_About this exercise_
How many lines in the material below include the word "tySEATS"? Give only the number.
- - - -
-- ==== Sys2Proof/Syntax.lean ====
section
/-!
DEFINITION. The commands that the world outside the device, its clock and its own engines give it: one constructor for each row
of the opcode table, in its order but for the last nine (the compiled form has room for 245 constructors with operands). In every
command `n` is a seat, `p` a field port, `e` a ledger engine, `m` a mailbox, `ag` who accesses a register, and `c` the value of the
free-running counter (R68) at which the command falls.
-/

namespace Sys2Proof
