-- ==== Sys2Proof/Machine/Canvas.lean ====
section
/-!
DEFINITION. The fields of a canvas (R40 to R45): the header, the section table, the section bodies, and the fields of
each section that its chapter defines. A canvas is its byte string; a field of an absent section reads as zero.
-/

namespace Sys2Proof.Machine

/-- A canvas is a byte string (R40). -/
abbrev Canvas := Bytes

namespace Canvas

/-! ### Header (R41) and section table (R42) -/

def totalLen (c : Canvas) : Nat := u c 8 4
def partType (c : Canvas) : Nat := u c 12 2
def minStep (c : Canvas) : Nat := u c 14 1
/-- CLASS: 0 compact, 1 full-ledger (R2). -/
def cls (c : Canvas) : Nat := u c 15 1
def serial (c : Canvas) : Nat := u c 16 4
def sectCount (c : Canvas) : Nat := u c 20 2
def tickSel (c : Canvas) : Nat := u c 22 1
def position (c : Canvas) : Nat := u c 23 1
def slots (c : Canvas) : Nat := u c 24 4

/-- L in ns (R55). -/
def tickNs (c : Canvas) : Nat :=
  match tickSel c with
  | 1 => 5000000
  | 2 => 20000000
  | _ => 10000000

def entType (c : Canvas) (i : Nat) : Nat := u c (64 + 16 * i) 1
def entFlags (c : Canvas) (i : Nat) : Nat := u c (64 + 16 * i + 1) 1
def entSver (c : Canvas) (i : Nat) : Nat := u c (64 + 16 * i + 2) 2
def entOff (c : Canvas) (i : Nat) : Nat := u c (64 + 16 * i + 4) 4
def entLen (c : Canvas) (i : Nat) : Nat := u c (64 + 16 * i + 8) 4
def entSeal (c : Canvas) (i : Nat) : Nat := u c (64 + 16 * i + 12) 4

/-- Index of the section of a type. -/
def sectIdx (c : Canvas) (ty : Nat) : Option Nat := (List.range (sectCount c)).find? fun i => entType c i == ty

/-- Body of the section at a table index. -/
def bodyAt (c : Canvas) (i : Nat) : Bytes := slice c (entOff c i) (entLen c i)

/-- Body of the section of a type; empty when the canvas has none. -/
def body (c : Canvas) (ty : Nat) : Bytes :=
  match sectIdx c ty with
  | some i => bodyAt c i
  | none => []

def tyPORTS : Nat := 0x01
def tyFIFO : Nat := 0x02
def tyPOOL : Nat := 0x03
def tyENGINES : Nat := 0x04
def tySEATS : Nat := 0x05
def tyTOPOLOGY : Nat := 0x06
def tyVEE : Nat := 0x07
def tyPALETTES : Nat := 0x08
def tyACCESS : Nat := 0x09
def tyPOWER : Nat := 0x0A
def tyCASCADE : Nat := 0x0B
def tyRESET : Nat := 0x0C
def tyBANDPLAN : Nat := 0x0D
def tyTIMEBASE : Nat := 0x0E
def tyHOUSE : Nat := 0x0F

/-- The `n`-byte field at `off` of the section of a type. -/
def f (c : Canvas) (ty off n : Nat) : Nat := u (body c ty) off n

/-! ### SEATS (R283) -/

def seatF (c : Canvas) (n off len : Nat) : Nat := f c tySEATS (128 * n + off) len
def seatProv (c : Canvas) (n : Nat) : Bool := bitOf (seatF c n 0 1) 0
def seatPcie (c : Canvas) (n : Nat) : Bool := bitOf (seatF c n 0 1) 1
def seatVlan (c : Canvas) (n : Nat) : Bool := bitOf (seatF c n 0 1) 2
def seatPeriod (c : Canvas) (n : Nat) : Nat := seatF c n 1 1
def seatIvl (c : Canvas) (n i : Nat) : Nat := seatF c n (2 + i) 1
def seatLvlPcie (c : Canvas) (n : Nat) : Nat := bitsOf (seatF c n 5 1) 1 0
def seatLvlUp (c : Canvas) (n : Nat) : Nat := bitsOf (seatF c n 5 1) 3 2
def seatVid (c : Canvas) (n : Nat) : Nat := bitsOf (seatF c n 6 2) 11 0
def seatFirst (c : Canvas) (n : Nat) : Nat := seatF c n 8 4
def seatCount (c : Canvas) (n : Nat) : Nat := seatF c n 12 4
def seatPort (c : Canvas) (n p : Nat) : Bool := bitOf (seatF c n (16 + p / 8) 1) (p % 8)
def seatAuth (c : Canvas) (n : Nat) : Nat := seatF c n 48 2
def seatVlo (c : Canvas) (n : Nat) : Nat := seatF c n 50 2
def seatVhi (c : Canvas) (n : Nat) : Nat := seatF c n 52 2
def seatShare (c : Canvas) (n : Nat) : Nat := seatF c n 54 2
def seatRx (c : Canvas) (n m : Nat) : Bool := bitOf (seatF c n 56 8) m
def seatTx (c : Canvas) (n m : Nat) : Bool := bitOf (seatF c n 64 8) m
def seatMtu (c : Canvas) (n : Nat) : Nat := seatF c n 108 2
def seatCak (c : Canvas) (n : Nat) : Nat := seatF c n 110 2
def seatMsgmem (c : Canvas) (n : Nat) : Nat := seatF c n 112 2

/-- The provisioned seats. -/
def seats (c : Canvas) : List Nat := (List.range 64).filter (seatProv c)

/-- The seat whose partition holds a slot (R15). -/
def seatOfSlot (c : Canvas) (s : Nat) : Option Nat :=
  (seats c).find? fun n => seatFirst c n ≤ s && s < seatFirst c n + seatCount c n

/-- A seat's own mailboxes in mailbox order (R296). -/
def seatMbxs (c : Canvas) (n : Nat) : List Nat := (List.range 64).filter fun m => seatRx c n m || seatTx c n m

/-- The seat that receives a mailbox. -/
def mbxSeat (c : Canvas) (m : Nat) : Option Nat := (seats c).find? fun n => seatRx c n m

/-- The house mailboxes: those that no seat receives, the vault's apart (R296). -/
def houseMbxs (c : Canvas) : List Nat := (List.range 63).filter fun m => (mbxSeat c m).isNone

/-! ### POOL (R148, R433) -/

def apduMax (c : Canvas) : Nat := f c tyPOOL 0 2
def poolReserve (c : Canvas) (n : Nat) : Nat := f c tyPOOL (64 + 2 * n) 2
/-- The home seat of a port (R148). -/
def homeSeat (c : Canvas) (p : Nat) : Nat := f c tyPOOL (192 + p) 1

/-! ### HOUSE (R398) -/

def rlDef (c : Canvas) : Nat := f c tyHOUSE 0 2
def rlCount (c : Canvas) : Nat := f c tyHOUSE 2 2
def confWin (c : Canvas) : Nat := f c tyHOUSE 4 4
def balWs (c : Canvas) : Nat := f c tyHOUSE 8 2
def uplStage (c : Canvas) : Nat := f c tyHOUSE 10 2
def campArea (c : Canvas) : Nat := f c tyHOUSE 12 2

/-- The limit L of a code in entries per second (R397, R398); the default 10 stands while no canvas gives one. -/
def rateLimit (c : Canvas) (code : Nat) : Nat :=
  match (List.range (rlCount c)).find? fun i => f c tyHOUSE (64 + 4 * i) 2 == code with
  | some i => f c tyHOUSE (64 + 4 * i + 2) 2
  | none => if rlDef c = 0 then 10 else rlDef c

/-! ### TIMEBASE (R428) -/

def span (c : Canvas) : Nat := f c tyTIMEBASE 0 2
def holdover (c : Canvas) : Nat := f c tyTIMEBASE 4 4
def carryMib (c : Canvas) : Nat := f c tyTIMEBASE 8 2
def mcap (c : Canvas) (e : Nat) : Nat := f c tyTIMEBASE (64 + 4 * e) 4
def mload (c : Canvas) (e : Nat) : Nat := f c tyTIMEBASE (128 + 4 * e) 4

/-- Entries of one engine's share of the carry queue (R61): 64-byte entries split evenly among 16 engines. -/
def carryShare (c : Canvas) : Nat := carryMib c * 1048576 / 64 / 16

/-! ### PORTS (R429) and FIFO (R430) -/

/-- The modes of R85. -/
def mOFF : Nat := 0
def mPLC : Nat := 1
def mRADIO : Nat := 2
def mFIELDLINK : Nat := 3
def mSERIAL : Nat := 4

def portF (c : Canvas) (p off n : Nat) : Nat := f c tyPORTS (64 + 16 * p + off) n
def portMode (c : Canvas) (p : Nat) : Nat := portF c p 0 1 % 8
def portTxInv (c : Canvas) (p : Nat) : Nat := portF c p 1 1 % 2
def fifoBank (c : Canvas) (p : Nat) : Nat := f c tyFIFO p 1 % 4
def fifoProt (c : Canvas) (p : Nat) : Nat := f c tyFIFO p 1 / 4 % 2

/-- Bytes of one bank of a port (R430). -/
def bankBytes (c : Canvas) (p : Nat) : Nat := 2048 * 2 ^ fifoBank c p

/-- MAXFRAME of a port (R96). -/
def maxFrame (c : Canvas) (p : Nat) : Nat :=
  if portMode c p = mFIELDLINK then portF c p 2 2 else if portMode c p = mOFF then 0 else 2047

/-! ### BANDPLAN (R431, R432) -/

def bpF (c : Canvas) (p off n : Nat) : Nat := f c tyBANDPLAN (256 * p + off) n
def plcStd (c : Canvas) (p : Nat) : Nat := bpF c p 1 1
def plcBand (c : Canvas) (p : Nat) : Nat := bpF c p 2 1
def plcTxlvl (c : Canvas) (p : Nat) : Nat := bpF c p 3 1
def plcToneMask (c : Canvas) (p : Nat) : Nat := bpF c p 8 9
def plcJoinRate (c : Canvas) (p : Nat) : Nat := bpF c p 6 1

/-- The decimation ratio of a band (R108). -/
def plcDecim (c : Canvas) (p : Nat) : Nat := if plcStd c p = 1 then 24 else if plcBand c p = 1 then 5 else 15

def radRate (c : Canvas) (p : Nat) : Nat := bpF c p 1 1
def radFcs4 (c : Canvas) (p : Nat) : Nat := bpF c p 8 1
def radBO (c : Canvas) (p : Nat) : Nat := bpF c p 6 1
def radSO (c : Canvas) (p : Nat) : Nat := bpF c p 7 1
def radGtsMax (c : Canvas) (p : Nat) : Nat := bpF c p 9 1
def radJoinRate (c : Canvas) (p : Nat) : Nat := bpF c p 10 1
def radMod (c : Canvas) (p : Nat) : Nat := bpF c p 11 1
def radPersist (c : Canvas) (p : Nat) : Nat := bpF c p 12 1
def radDupHold (c : Canvas) (p : Nat) : Nat := bpF c p 13 1
def radNcap (c : Canvas) (p : Nat) : Nat := bpF c p 14 2
def radRxLat (c : Canvas) (p : Nat) : Nat := bpF c p 23 1
def radNinit (c : Canvas) (p : Nat) : Nat := bpF c p 33 1

/-- The INIT writes of a port's transceiver (R130). -/
def radInit (c : Canvas) (p : Nat) : Bytes := slice (body c tyBANDPLAN) (256 * p + 64) (3 * radNinit c p)

/-- The beacon interval in ns (R131): 960 × 2^BO symbols of one bit each. -/
def radBI (c : Canvas) (p : Nat) : Nat := 960 * 2 ^ radBO c p * 1000000 / (50 * (radRate c p + 1))

/-! ### CASCADE (R329) -/

def npos (c : Canvas) : Nat := f c tyCASCADE 0 1
def chord (c : Canvas) : Nat := f c tyCASCADE 1 1
def cfl (c : Canvas) : Nat := f c tyCASCADE 2 1
def eligible (c : Canvas) : Bool := bitOf (cfl c) 0
def autoSwap (c : Canvas) : Bool := bitOf (cfl c) 1
def planId (c : Canvas) : Bytes := slice (body c tyCASCADE) 32 32

/-- Has the position a partner (R51, R329)? -/
def hasPartner (c : Canvas) : Bool := position c != 0xFF && bitOf (cfl c) 2

end Canvas

end Sys2Proof.Machine
end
- - - -
_Worked solution_
2